Emma Nelson joined BBCT as a volunteer earlier this year, and writes and gardens as a hobby. She wrote this article as an appeal to her local Allotments Association, to highlight how, despite providing an amazing food supply for pollinators for much of the year, gardens and plots can fail to sustain bumblebees at crucial points in their lifecycle.

Garden Bumblebee (Bombus hortorum) feeding on Red Clover (Trifolium pratense).

Think you know how to garden for bees on your allotment? Think again. I'm a big fan of gardening for bees, - bumblebees and wild bees in particular (they, not the honeybee, pollinate 2/3 of our crops that require pollinating). The more I read, the more I realise how almost arrogantly assuming I have been about their dietary requirements (just because they happen to visit my Eryngium, strawbs, lavender, or any of the abovementioned flowers that I happen to like and have come across as bee-friendly).

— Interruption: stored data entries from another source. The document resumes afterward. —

-- ==== Sys2Proof/Tests/Slice0.lean ====
section
/-! SUPPORT. Tests: expected words from the patterns of 30_encoding.md R90, expected results from 95_test_vectors.md (the
vector is named); then, for every statement with hypotheses, states and operands that meet them, at the edges of their ranges. -/

namespace Sys2Proof.Tests

open Sys2Proof.Machine Sys2Proof.Safety

/-! ## WellFormed: the one check, a sprite height of more than 4 bits -/

theorem test_wf_refuses_tall_sprite : (Instr.drw 0 0 16).wf = false := by decide
theorem test_wf_admits_height_15 : (Instr.drw 15 15 15).wf = true := by decide

/-! ## Decoding, one word of every row -/

theorem test_decode_family_0 :
    decode 0x00E0 = some .cls ∧ decode 0x05E0 = some .cls ∧ decode 0x00EE = some .ret ∧ decode 0x0FEE = some .ret := by decide
theorem test_decode_jumps :
    decode 0x1203 = some (.jp 0x203) ∧ decode 0x2FFF = some (.call 0xFFF) ∧ decode 0xB801 = some (.jpV0 0x801) := by decide
theorem test_decode_skips :
    decode 0x3A42 = some (.seImm 10 0x42) ∧ decode 0x4A43 = some (.sneImm 10 0x43) ∧
    decode 0x51F0 = some (.seReg 1 15) ∧ decode 0x9F10 = some (.sneReg 15 1) := by decide
theorem test_decode_immediates :
    decode 0x6A42 = some (.ldImm 10 0x42) ∧ decode 0x7F01 = some (.addImm 15 1) ∧
    decode 0xC3F0 = some (.rnd 3 0xF0) ∧ decode 0xAFFF = some (.ldI 0xFFF) := by decide
theorem test_decode_family_8 :
    decode 0x8130 = some (.ldReg 1 3) ∧ decode 0x8121 = some (.orReg 1 2) ∧ decode 0x8122 = some (.andReg 1 2) ∧
    decode 0x8123 = some (.xorReg 1 2) ∧ decode 0x8F14 = some (.addReg 15 1) ∧ decode 0x8F15 = some (.sub 15 1) ∧
    decode 0x8F16 = some (.shr 15 1) ∧ decode 0x8F17 = some (.subn 15 1) ∧ decode 0x8F1E = some (.shl 15 1) := by decide
theorem test_decode_draw : decode 0xD12F = some (.drw 1 2 15) ∧ decode 0xDFF0 = some (.drw 15 15 0) := by decide
theorem test_decode_keys : decode 0xE29E = some (.skp 2) ∧ decode 0xE2A1 = some (.sknp 2) := by decide
theorem test_decode_family_F :
    decode 0xF507 = some (.ldVxDt 5) ∧ decode 0xF30A = some (.ldVxK 3) ∧ decode 0xF115 = some (.ldDtVx 1) ∧
    decode 0xF118 = some (.ldStVx 1) ∧ decode 0xFF1E = some (.addIVx 15) ∧ decode 0xF129 = some (.ldFVx 1) ∧
    decode 0xF133 = some (.ldBVx 1) ∧ decode 0xF255 = some (.ldMiVx 2) ∧ decode 0xF265 = some (.ldVxMi 2) := by decide
theorem test_decode_refuses :
    decode 0x0000 = none ∧ decode 0x0123 = none ∧ decode 0x512F = none ∧ decode 0x9121 = none ∧ decode 0x8128 = none ∧
    decode 0xE2A2 = none ∧ decode 0xFFFF = none ∧ decode 0xF10B = none := by decide
theorem test_decode_bytes :
    decodeBytes [0x6A, 0x42, 0x99] = .ok (.ldImm 10 0x42, [0x99]) ∧ decodeBytes [0x6A] = .error .truncated ∧
    decodeBytes [0x81, 0x28] = .error (.unknownInstruction 0x8128) ∧ decodeBytes [] = .error .truncated := by
  refine ⟨rfl, rfl, rfl, rfl⟩
theorem test_decode_table_word : decodeTableWord 16 0x2ABC = some (.call 0xABC) ∧ decodeTableWord 16 0x0123 = none := by decide
theorem test_encode :
    encode (.sub 1 2) = 0x8125 ∧ encode (.jp 0x234) = 0x1234 ∧ encode (.drw 1 2 15) = 0xD12F ∧
    encode (.ldMiVx 15) = 0xFF55 ∧ encode .ret = 0x00EE ∧ encodeBytes (.ldI 0x2F0) = [0xA2, 0xF0] := by decide

/-! ## One cycle from a small state -/

/-- The inputs of a cycle in which the host moves nothing: no window, random byte 0. -/
def quiet : HostInput := { reset := none, keys := none, ticks := 0, rng := 0 }

/-- The reset state with the inputs of one cycle. -/
def begin (inp : HostInput := quiet) : State := { State.reset with inputs := [inp] }

/-- Registers set. -/
def regs (l : List (Reg × Byte)) (s : State) : State := l.foldl (fun s r => s.setReg r.1 r.2) s

/-- Bytes stored. -/
def bytes (a : Nat) (l : List Byte) (s : State) : State := { s with mem := s.mem.storeBytes a l }

/-- A pixel toggled. -/
def lit (x y : Nat) (s : State) : State := { s with FB := FrameBuffer.toggle s.FB x y }

/-- The next step after placing the word `w` answers a next state that passes the check. -/
def after (w : Nat) (s : State) (check : State → Bool) : Bool :=
  match step (s.withFetchWord 16 w) with
  | .next t => check t
  | .fault _ => false
  | .refused _ => false

/-- The record of an error. -/
def errorIs (t : State) (error : ErrorKind) (info pc opc : Word) : Bool :=
  t.FAULT == some { error := error, info := info, pc := pc, opc := opc }

/-- VD12. -/
theorem test_cls : after 0x00E0 (lit 1 1 (lit 63 31 begin)) (fun t =>
    !t.pixel 1 1 && !t.pixel 63 31 && t.pc == 0x202 && t.OPC == 0x00E0) = true := by decide
/-- VB8. -/
theorem test_ret : after 0x00EE { begin with SP := 2, S := (begin.S.set 0 0x206).set 1 0x30A } (fun t =>
    t.SP == 1 && t.pc == 0x30A && t.S[0] == 0x206) = true := by decide
/-- VB9. -/
theorem test_ret_underflow : after 0x00EE begin (fun t => errorIs t .stackUnderflow 0 0x200 0x00EE) = true := by decide
/-- VB2. -/
theorem test_jp_odd : after 0x1203 begin (fun t => t.pc == 0x203) = true := by decide
/-- VB5. -/
theorem test_call_last_entry : after 0x2400 { begin with SP := 15 } (fun t =>
    t.S[15] == 0x202 && t.SP == 16 && t.pc == 0x400) = true := by decide
/-- VB6. -/
theorem test_call_overflow : after 0x2400 { begin with SP := 16 } (fun t =>
    errorIs t .stackOverflow 0x400 0x200 0x2400 && t.SP == 16 && t.pc == 0x200) = true := by decide
/-- VB11, VB12. -/
theorem test_seImm : after 0x3A42 (regs [(10, 0x42)] begin) (fun t => t.pc == 0x204) = true ∧
    after 0x3A42 (regs [(10, 0x43)] begin) (fun t => t.pc == 0x202) = true := by decide
/-- VB13, VB14. -/
theorem test_sneImm : after 0x4A42 (regs [(10, 0x43)] begin) (fun t => t.pc == 0x204) = true ∧
    after 0x4A42 (regs [(10, 0x42)] begin) (fun t => t.pc == 0x202) = true := by decide
/-- VB15. -/
theorem test_seReg_same : after 0x5550 begin (fun t => t.pc == 0x204) = true := by decide
/-- VB17. -/
theorem test_sneReg : after 0x9120 (regs [(1, 1), (2, 2)] begin) (fun t => t.pc == 0x204) = true := by decide
/-- VA1. -/
theorem test_ldImm : after 0x6A42 begin (fun t => t.reg 10 == 0x42 && t.pc == 0x202) = true := by decide
/-- VA4 with a flag kept. -/
theorem test_addImm : after 0x7020 (regs [(0, 0xF0), (15, 7)] begin) (fun t =>
    t.reg 0 == 0x10 && t.reg 15 == 7) = true := by decide
/-- VA23. -/
theorem test_ldReg : after 0x8130 (regs [(3, 0x99)] begin) (fun t => t.reg 1 == 0x99 && t.reg 3 == 0x99) = true := by decide
/-- VA20. -/
theorem test_or : after 0x8121 (regs [(1, 0x0F), (2, 0xF0), (15, 0x55)] begin) (fun t =>
    t.reg 1 == 0xFF && t.reg 15 == 0x55) = true := by decide
/-- VA21. -/
theorem test_and : after 0x8122 (regs [(1, 0x3C), (2, 0x0F)] begin) (fun t => t.reg 1 == 0x0C) = true := by decide
/-- VA22. -/
theorem test_xor : after 0x8113 (regs [(1, 0xAB), (15, 1)] begin) (fun t => t.reg 1 == 0 && t.reg 15 == 1) = true := by decide
/-- VA7. -/
theorem test_addReg_flag_operand : after 0x81F4 (regs [(1, 0x10), (15, 1)] begin) (fun t =>
    t.reg 1 == 0x11 && t.reg 15 == 0) = true := by decide
/-- VA8. -/
theorem test_addReg_carry : after 0x8114 (regs [(1, 0x80)] begin) (fun t => t.reg 1 == 0 && t.reg 15 == 1) = true := by decide
/-- VA11. -/
theorem test_sub_borrow : after 0x8125 (regs [(1, 0), (2, 0xFF)] begin) (fun t =>
    t.reg 1 == 0xFF && t.reg 15 == 0) = true := by decide
/-- VA12. -/
theorem test_sub_into_flag : after 0x8F15 (regs [(15, 0x10), (1, 0x30)] begin) (fun t => t.reg 15 == 0x20) = true := by decide
/-- L1-2; `V[y]` is not shifted. -/
theorem test_shr : after 0x8126 (regs [(1, 0x85), (2, 0xF0)] begin) (fun t =>
    t.reg 1 == 0x42 && t.reg 15 == 1 && t.reg 2 == 0xF0) = true := by decide
/-- VA13. -/
theorem test_subn : after 0x8127 (regs [(1, 3), (2, 5)] begin) (fun t => t.reg 1 == 2 && t.reg 15 == 1) = true := by decide
/-- VA18. -/
theorem test_shl : after 0x810E (regs [(1, 0xFF)] begin) (fun t => t.reg 1 == 0xFE && t.reg 15 == 0x80) = true := by decide
/-- VA19. -/
theorem test_shl_into_flag : after 0x8F0E (regs [(15, 0x81)] begin) (fun t => t.reg 15 == 2) = true := by decide
/-- VC1. -/
theorem test_ldI : after 0xAFFF begin (fun t => t.I == 0xFFF && t.pc == 0x202) = true := by decide
/-- VB20. -/
theorem test_jpV0_wraps : after 0xBFFF (regs [(0, 0xFF)] begin) (fun t => t.pc == 0x0FE) = true := by decide
/-- VA24. -/
theorem test_rnd : after 0xC3F0 (begin { quiet with rng := 0xAB }) (fun t => t.reg 3 == 0xA0) = true := by decide
/-- VD2: clipped at the right edge. -/
theorem test_drw_clips : after 0xD011 (bytes 0x300 [0xFF] (regs [(0, 0x3C)] { begin with I := 0x300 })) (fun t =>
    t.pixel 60 0 && t.pixel 63 0 && !t.pixel 59 0 && !t.pixel 0 0 && !t.pixel 0 1 && t.reg 15 == 0) = true := by decide
/-- VD6: a collision. -/
theorem test_drw_collides : after 0xD011 (bytes 0x300 [0xC0] (lit 0 0 { begin with I := 0x300 })) (fun t =>
    !t.pixel 0 0 && t.pixel 1 0 && t.reg 15 == 1) = true := by decide
/-- VE1, VE2. -/
theorem test_skp : after 0xE29E (regs [(2, 5)] { begin with KEY := 0x20 }) (fun t => t.pc == 0x204) = true ∧
    after 0xE29E (regs [(2, 5)] begin) (fun t => t.pc == 0x202) = true := by decide
/-- VE5. -/
theorem test_skp_key_index : after 0xE29E (regs [(2, 0x10)] begin) (fun t =>
    errorIs t .keyIndex 0x10 0x200 0xE29E) = true := by decide
/-- VE3, VE4. -/
theorem test_sknp : after 0xE2A1 (regs [(2, 5)] begin) (fun t => t.pc == 0x204) = true ∧
    after 0xE2A1 (regs [(2, 5)] { begin with KEY := 0x20 }) (fun t => t.pc == 0x202) = true := by decide
/-- VE8: the tick comes before the instruction. -/
theorem test_ldVxDt_after_tick : after 0xF507 { begin { quiet with ticks := 3 } with DT := 0x3C } (fun t =>
    t.DT == 0x39 && t.reg 5 == 0x39) = true := by decide
/-- VE13, cycle 1. -/
theorem test_ldVxK_holds : after 0xF30A begin (fun t => t.WAIT && t.KSNAP == 0 && t.pc == 0x200) = true := by decide
/-- VE13, cycle 2: the lower of keys 2 and 7. -/
theorem test_ldVxK_takes : after 0xF30A { begin { quiet with keys := some 0x0084 } with WAIT := true } (fun t =>
    !t.WAIT && t.reg 3 == 2 && t.KSNAP == 0 && t.pc == 0x202) = true := by decide
/-- VE10. -/
theorem test_ldDtVx : after 0xF115 (regs [(1, 0x3C)] begin) (fun t => t.DT == 0x3C && t.ST == 0) = true := by decide
/-- VE11. -/
theorem test_ldStVx : after 0xF118 (regs [(1, 5)] begin) (fun t => t.ST == 5 && t.DT == 0) = true := by decide
/-- VC4. -/
theorem test_addIVx_wraps : after 0xF11E (regs [(1, 0xFF)] { begin with I := 0xFFF }) (fun t =>
    t.I == 0x0FE && t.reg 15 == 1) = true := by decide
/-- VC6. -/
theorem test_addIVx_flag_operand : after 0xFF1E (regs [(15, 5)] { begin with I := 0x100 }) (fun t =>
    t.I == 0x105 && t.reg 15 == 0) = true := by decide
/-- VC7. -/
theorem test_ldFVx : after 0xF129 (regs [(1, 0xFF)] begin) (fun t => t.I == 0x4FB) = true := by decide
/-- VC12: the last legal `I`. -/
theorem test_ldBVx : after 0xF133 (regs [(1, 0xFF)] { begin with I := 0xFFD }) (fun t =>
    t.mem.read 0xFFD == 2 && t.mem.read 0xFFE == 5 && t.mem.read 0xFFF == 5 && t.I == 0xFFD) = true := by decide
/-- VC13. -/
theorem test_ldBVx_out_of_range : after 0xF133 (regs [(1, 0xFF)] { begin with I := 0xFFE }) (fun t =>
    errorIs t .memory 0x1000 0x200 0xF133 && t.mem.read 0xFFE == 0) = true := by decide
/-- VC16. -/
theorem test_ldMiVx : after 0xF055 (regs [(0, 0xAA), (1, 0xBB)] { begin with I := 0x400 }) (fun t =>
    t.mem.read 0x400 == 0xAA && t.mem.read 0x401 == 0 && t.I == 0x400) = true := by decide
/-- VC17. -/
theorem test_ldVxMi : after 0xF265 (bytes 0x400 [1, 2, 3, 4] (regs [(3, 0x99)] { begin with I := 0x400 })) (fun t =>
    t.reg 0 == 1 && t.reg 1 == 2 && t.reg 2 == 3 && t.reg 3 == 0x99 && t.I == 0x400) = true := by decide
/-- VE12: an unknown word; the tick stands. -/
theorem test_unknown_word : after 0xFFFF { begin { quiet with ticks := 2 } with DT := 10, ST := 3 } (fun t =>
    t.DT == 8 && t.ST == 1 && errorIs t .unknownInstruction 0xFFFF 0x200 0xFFFF) = true := by decide
/-- VB26: a fetch past the end keeps `OPC`. -/
theorem test_fetch_error : step { begin with pc := 0xFFF } =
    .next { State.reset with
      pc := 0xFFF, cycles := 1
      FAULT := some { error := .fetch, info := 0xFFF, pc := 0xFFF, opc := 0 } } := rfl
/-- L1-9 and the default table of 10_state.md R33: the last glyph. -/
theorem test_font : (State.reset.mem.readBytes 0x4B 5) = [0xF0, 0x80, 0xF0, 0x80, 0x80] := by decide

I had the great pleasure of meeting an experienced gardener, entomologist and volunteer with the Bumblebee Conservation Trust at Leicester University's Botanic Gardens at the end of May. Maggie began gardening aged 6, when her dad allocated a portion of their just post-war allotment to each of the children, "I grew flowers and sold them, I got to keep the earnings off it".

Maggie was taking a group of us on a bumblebee identification trail around the glorious gardens. We had an ident sheet of the 8 "common bumblebees" we were likely to see (there are 24 UK species). Maggie was worried about one of them, the Garden Bumblebee (bombus hortorum). "I haven't seen it in my garden much this year", she explained, "I think it's also now in danger. It's one of the species with very long tongues, and the flowers they like are becoming less common" - and will continue to do so, if the bees that pollinate them decline.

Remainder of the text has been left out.